Glyceollin III
- Names: Preferred IUPAC name (2S,6aS,11aS)-2-(Prop-1-en-2-yl)-1,2-dihydro-6H-[1]benzofuro[3,2-c]furo[3,2-g][1]benzopyran-6a,9(11aH)-diol

Identifiers
- CAS Number: 61080-23-7;
- 3D model (JSmol): Interactive image;
- ChEBI: CHEBI:52086;
- ChEMBL: ChEMBL2229450;
- ChemSpider: 10128488;
- KEGG: C15511;
- PubChem CID: 11954193;
- UNII: 629FG6XLLL;
- CompTox Dashboard (EPA): DTXSID20976571 ;

Properties
- Chemical formula: C_{20}H_{18}O_{5}
- Molar mass: 338.35 g/mol

= Glyceollin III =

Type of pterocarpan found in the soybean

Glyceollin III is a glyceollin, a type of pterocarpan, found in the soybean (Glycine max).
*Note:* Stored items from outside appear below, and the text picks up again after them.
-- ==== Sys2Proof/Machine/Keeping.lean ====
section
/-! DEFINITION. KEEP and firmware (chapter 13): the protection table, measurements, updates, keys, tampering. -/

namespace Sys2Proof.Machine

/-- VERSION of SPDM 1.2. -/
def Dev.getVersion (d : Dev) : Dev := d.spdm 0x04 (bytesLE 2 0x1200)

/-- CAPABILITIES: certificates, challenges and measurements with signature. -/
def Dev.getCapabilities (d : Dev) : Dev := d.spdm 0x61 (bytesLE 4 0x16)

/-- ALGORITHMS: RSASSA-PSS 4096, SHA-512 for the transcript and for measurements. -/
def Dev.negotiateAlgorithms (d : Dev) : Dev := d.spdm 0x63 (bytesLE 4 0x40 ++ bytesLE 4 4 ++ bytesLE 4 8)

/-- DIGESTS of the two certificate slots. -/
def Dev.getDigests (d : Dev) : Dev := d.spdm 0x01 (Config.sha512 (Config.certChain 0) ++ Config.sha512 (Config.certChain 1))

/-- The request codes that have rows of their own: what else arrives is answered with ERROR. -/
def Dev.spdmUnsupported (d : Dev) (code : Nat) : Dev :=
  if [0x81, 0x82, 0x83, 0x84, 0xE0, 0xE1, 0xE3].contains code then d else d.spdmError

/-- IV_COUNT latched for reader `a` (R373). -/
def Dev.latchIvCount (d : Dev) (a : Nat) : Dev :=
  d.latch latchIv a (bitsOf (d.slot (d.fget pgKeystore Reg.KEYSTORE.SLOT)).ivCount 32 32)

/-- SEQ and the ledger latched for reader `a` as one value (R374). -/
def Dev.latchLedgerAll (d : Dev) (a : Nat) : Dev :=
  (List.range 16).foldl (fun (e : Dev) i => e.latch (latchLedger i) a (natLE ((d.keep.ledger.drop (4 * i)).take 4)))
    (d.latch latchSeq a (bitsOf d.keep.seq 32 32))

/-- STAGE_SET (R346). -/
def execStageSet (a : Accessor) (dom count : Nat) (s : State) : Res := s.writeDev a (pgProtect) (fun d => d.stageSet dom count)

/-- DISCARD (R346). -/
def execDiscard (a : Accessor) (s : State) : Res := s.writeDev a (pgProtect) (fun d => d.discardStaged)

/-- COMMIT (R347). -/
def execCommit (a : Accessor) (s : State) : Res := s.writeDev a (pgProtect) (fun d => d.protCommit)

/-- GET_VERSION (R351). -/
def execGetVersion (s : State) : Res := s.onDev (fun d => d.getVersion)

/-- GET_CAPABILITIES (R351). -/
def execGetCapabilities (s : State) : Res := s.onDev (fun d => d.getCapabilities)

/-- NEGOTIATE_ALGORITHMS (R351). -/
def execNegotiateAlgorithms (s : State) : Res := s.onDev (fun d => d.negotiateAlgorithms)

/-- GET_DIGESTS (R351). -/
def execGetDigests (s : State) : Res := s.onDev (fun d => d.getDigests)

/-- GET_CERTIFICATE (R351). -/
def execGetCertificate (slot off len : Nat) (s : State) : Res := s.onDev (fun d => d.getCertificate slot off len)

/-- CHALLENGE (R351). -/
def execChallenge (slot : Nat) (nonce : List Byte) (s : State) : Res := s.onDev (fun d => d.challenge slot nonce)

/-- GET_MEASUREMENTS (R352). -/
def execGetMeasurements (index : Nat) (signed : Bool) (nonce : List Byte) (s : State) : Res := s.onDev (fun d => d.getMeasurements index signed nonce)

/-- SPDM_UNSUPPORTED_REQUEST (R351). `code` is the request code. -/
def execSpdmUnsupportedRequest (code : Nat) (s : State) : Res := s.onDev (fun d => d.spdmUnsupported code)

/-- PLDM_FIRMWARE_UPDATE (R356). -/
def execPldmFirmwareUpdate (image : List Byte) (s : State) : Res := s.onDev (fun d => d.pldmUpdate image)

/-- POWER_CAP_EFFECTER (R383). -/
def execPowerCapEffecter (v : Nat) (s : State) : Res := s.onDev (fun d => d.capEffecter v)

/-- NUMERIC_SENSOR_READ (R383). -/
def execNumericSensorRead (k : Nat) (s : State) : Res := s.onDev (fun d => d.sensorRead k)

/-- UPDATE_START (R356). -/
def execUpdateStart (a : Accessor) (s : State) : Res := s.writeDev a (pgBoot) (fun d => d.updStart)

/-- UPD_DATA (R356). -/
def execUpdData (a : Accessor) (v : BitVec 32) (s : State) : Res := s.writeDev a (pgBoot) (fun d => d.updData v.toNat)

/-- UPDATE_END (R356). -/
def execUpdateEnd (a : Accessor) (s : State) : Res := s.writeDev a (pgBoot) (fun d => d.updEnd)

/-- UPDATE_VERIFY_DONE (R356). `flashOk`: the flash read back as written. -/
def execUpdateVerifyDone (flashOk : Bool) (s : State) : Res := s.onDev (fun d => d.updDone flashOk)

/-- UPDATE_RELEASE (R356). -/
def execUpdateRelease (a : Accessor) (s : State) : Res := s.writeDev a (pgBoot) (fun d => d.updRelease)

/-- SVN_COMMIT (R357). -/
def execSvnCommit (a : Accessor) (s : State) : Res := s.writeDev a (pgBoot) (fun d => d.svnCommit)

/-- SVN_COMMIT_DONE (R357). -/
def execSvnCommitDone (s : State) : Res := s.onDev (fun d => d.svnDone)

/-- KEK_GO (R358).
(DEDUCED, log entry 36.) -/
def execKekGo (a : Accessor) (s : State) : Res := s.writeDev a (pgKeystore) (fun d => d.kekGo)

/-- KEK_LOAD_DONE (R358). -/
def execKekLoadDone (s : State) : Res := s.onDev (fun d => d.kekDone)

/-- KEY_GO (R358). -/
def execKeyGo (a : Accessor) (s : State) : Res := s.writeDev a (pgKeystore) (fun d => d.keyGo)

/-- KEY_LOAD_DONE (R358). -/
def execKeyLoadDone (s : State) : Res := s.onDev (fun d => d.keyDone)

/-- KEY_CLEAR (R358). -/
def execKeyClear (a : Accessor) (s : State) : Res := s.write a pgKeystore (fun s => .next (s.zeroised Dev.keyClear))

/-- KEK_CLEAR (R358). -/
def execKekClear (a : Accessor) (s : State) : Res := s.writeDev a (pgKeystore) (fun d => d.kekClear)

/-- IV_COUNT_LO_READ (R373). -/
def execIvCountLoRead (a : Accessor) (s : State) : Res :=
  .next (s.latchRead a pgKeystore Reg.KEYSTORE.IV_COUNT_LO.off (fun d => d.latchIvCount a.num))

/-- SEQ_LO_READ (R374). -/
def execSeqLoRead (a : Accessor) (s : State) : Res := .next (s.latchRead a pgProtect Reg.PROTECT.SEQ_LO.off (fun d => d.latchLedgerAll a.num))

/-- TPW_LO_READ (R198). -/
def execTpwLoRead (a : Accessor) (n : Fin 8) (s : State) : Res :=
  .next (s.latchRead a (pgServo n) Reg.SERVO.TPW_LO.off (fun d => d.latch (latchTpw n) a.num (bitsOf (d.sp n).drv.tpw 32 4)))

/-- TAMPER (R369). Condition `k` (0 voltage, 1 temperature, 2 light, 3 mesh) is met, or is gone. -/
def execTamper (k : Fin 4) (present : Bool) (s : State) : Res := .next (s.zeroised (fun d => d.tamper k present))

/-- ZEROISE_ALL (R370). -/
def execZeroiseAll (a : Accessor) (s : State) : Res := s.write a pgAlarm (fun s => .next (s.zeroised Dev.zeroiseAll))

end Sys2Proof.Machine
end

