/-- A write stores the enabled bytes and no other (R255), in an invalid page beside zeros (R260); its first pages become valid, and an
armed injection goes into the byte it names once (R273). The bytes keep their canonical form. A clear makes its pages, and no other,
invalid (R261); it waits for zero-fills, and a second one while it runs is ignored.
Of the model itself: log entries 6, 45. -/
def Obligations.MemoryWritesFillsAndClears : Prop :=
  (∀ (s : State) (word : Nat) (beats : List (Nat × Nat)), s.dev.memMustWait (.write word beats) = false →
    (∀ a, s.dev.pageValid (a / 4096) = false → mget (fun _ => 0) s.dev.chest a = 0) →
    Completes (.memoryWrite word beats) s (fun t =>
      (∀ a, t.dev.chestByte a = if word ≤ a / 8 ∧ a / 8 < word + beats.length ∧ bitAt (beats.getD (a / 8 - word) (0, 0)).2 (a % 8) = true
        then BitVec.ofNat 8 (bitsOf (beats.getD (a / 8 - word) (0, 0)).1 (8 * (a % 8)) 8) else s.dev.chestByte a) ∧
      (∀ p, s.dev.pageValid p = true → t.dev.pageValid p = true) ∧
      (Memory.wf s.dev.chest = true → Memory.wf t.dev.chest = true) ∧ t.dev.pool = s.dev.pool ∧ t.dev.spokes = s.dev.spokes)) ∧
  (∀ (s : State) (word : Nat) (beats : List (Nat × Nat)), s.dev.memMustWait (.write word beats) = true →
    exec (.memoryWrite word beats) s = .next (s.modDev (fun d => { d with memWaits := d.memWaits ++ [.write word beats] }))) ∧
  (∀ (s : State) (p : Nat), s.dev.fillPending p = true → s.dev.memWaits = [] → s.dev.pool.dying = [] →
    exec (.pageFillDone p) s = .next (s.modDev (fun d =>
      (({ d with vmFill := mset (fun _ => false) d.vmFill p false } : Dev).bump pgVmap Reg.VALIDMAP.FILLS 1).followAll))) ∧
  (∀ (s : State) (a : Accessor), s.dev.access a pgVmap = .open →
    (s.dev.fon pgVmap Reg.VALIDMAP.BUSY = true → exec (.vmClr a) s = .next s) ∧
    (s.dev.fon pgVmap Reg.VALIDMAP.BUSY = false → s.dev.fget pgVmap Reg.VALIDMAP.COUNT = 0 →
      exec (.vmClr a) s = .next (s.modDev (fun d => d.fset pgVmap Reg.VALIDMAP.CLR_DONE 1))) ∧
    (s.dev.fon pgVmap Reg.VALIDMAP.BUSY = false → s.dev.fget pgVmap Reg.VALIDMAP.COUNT ≠ 0 →
      s.dev.fget pgVmap Reg.VALIDMAP.VM_CLR_BASE_PAGE + s.dev.fget pgVmap Reg.VALIDMAP.COUNT ≤ 16777216 →
      exec (.vmClr a) s = .next (s.modDev (fun d => ({ d with vmClr := some (d.fget pgVmap Reg.VALIDMAP.VM_CLR_BASE_PAGE,
        d.fget pgVmap Reg.VALIDMAP.COUNT) } : Dev).fset pgVmap Reg.VALIDMAP.BUSY 1)))) ∧
  (∀ (s : State) (b k : Nat), s.dev.vmClr = some (b, k) →
    ((∀ e ∈ s.dev.vmFill, ¬ (b ≤ e.1 ∧ e.1 < b + k)) → mwf (fun _ => false) s.dev.vmValid = true → Memory.wf s.dev.chest = true →
      Completes .vmClrDone s (fun t =>
      (∀ p, t.dev.pageValid p = if b ≤ p ∧ p < b + k then false else s.dev.pageValid p) ∧
      (∀ a, t.dev.chestByte a = if b ≤ a / 4096 ∧ a / 4096 < b + k then 0 else s.dev.chestByte a) ∧
      Memory.wf t.dev.chest = true ∧
      t.dev.vmClr = none ∧ t.dev.fget pgVmap Reg.VALIDMAP.BUSY = 0 ∧ t.dev.fget pgVmap Reg.VALIDMAP.CLR_DONE = 1)) ∧
    (∀ e ∈ s.dev.vmFill, b ≤ e.1 → e.1 < b + k → exec .vmClrDone s = .next s)) ∧
  (∀ (s : State) (a : Accessor) (k : Fin 4) (pattern lane : Nat), s.dev.access a (pgMemctl k) = .open →
    Completes (.injArm a k pattern lane) s (fun t => t.dev.fget (pgMemctl k) Reg.MEMCTL.ARM = 1 ∧
      t.dev.fget (pgMemctl k) Reg.MEMCTL.PATTERN = pattern % 2 ^ Reg.MEMCTL.PATTERN.w ∧
      t.dev.fget (pgMemctl k) Reg.MEMCTL.LANE = lane % 2 ^ Reg.MEMCTL.LANE.w ∧ { t with dev := { t.dev with regs := s.dev.regs } } = s))
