-- ==== Sys2Proof/Laws/State.lean ====
section
/-! SUPPORT. One lemma per field and update, true by unfolding: what each named update leaves; what a field of a register page, a
spoke, a latch reads after an update of it. -/

namespace Sys2Proof.Machine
It has an antiestrogenic effect in vivo. In soil, it has an antifungal activity against Aspergillus sojae.

==Biosynthesis==
All the glyceollins are products of a pathway in soybean which starts from the amino acid L-phenylalanine. This is converted in a series of steps to the flavanone, liquiritigenin, and then by the action of isoflavonoid synthase (IFS) to the isoflavone, daidzein.

A further sequence of four enzyme-catalysed reactions creates the pterocarpan ring system of the compound glycinol. The prenylation enzyme trihydroxypterocarpan dimethylallyltransferase (G4DT) and then glyceollin synthase (GS) complete the biosynthesis of glyceollin III.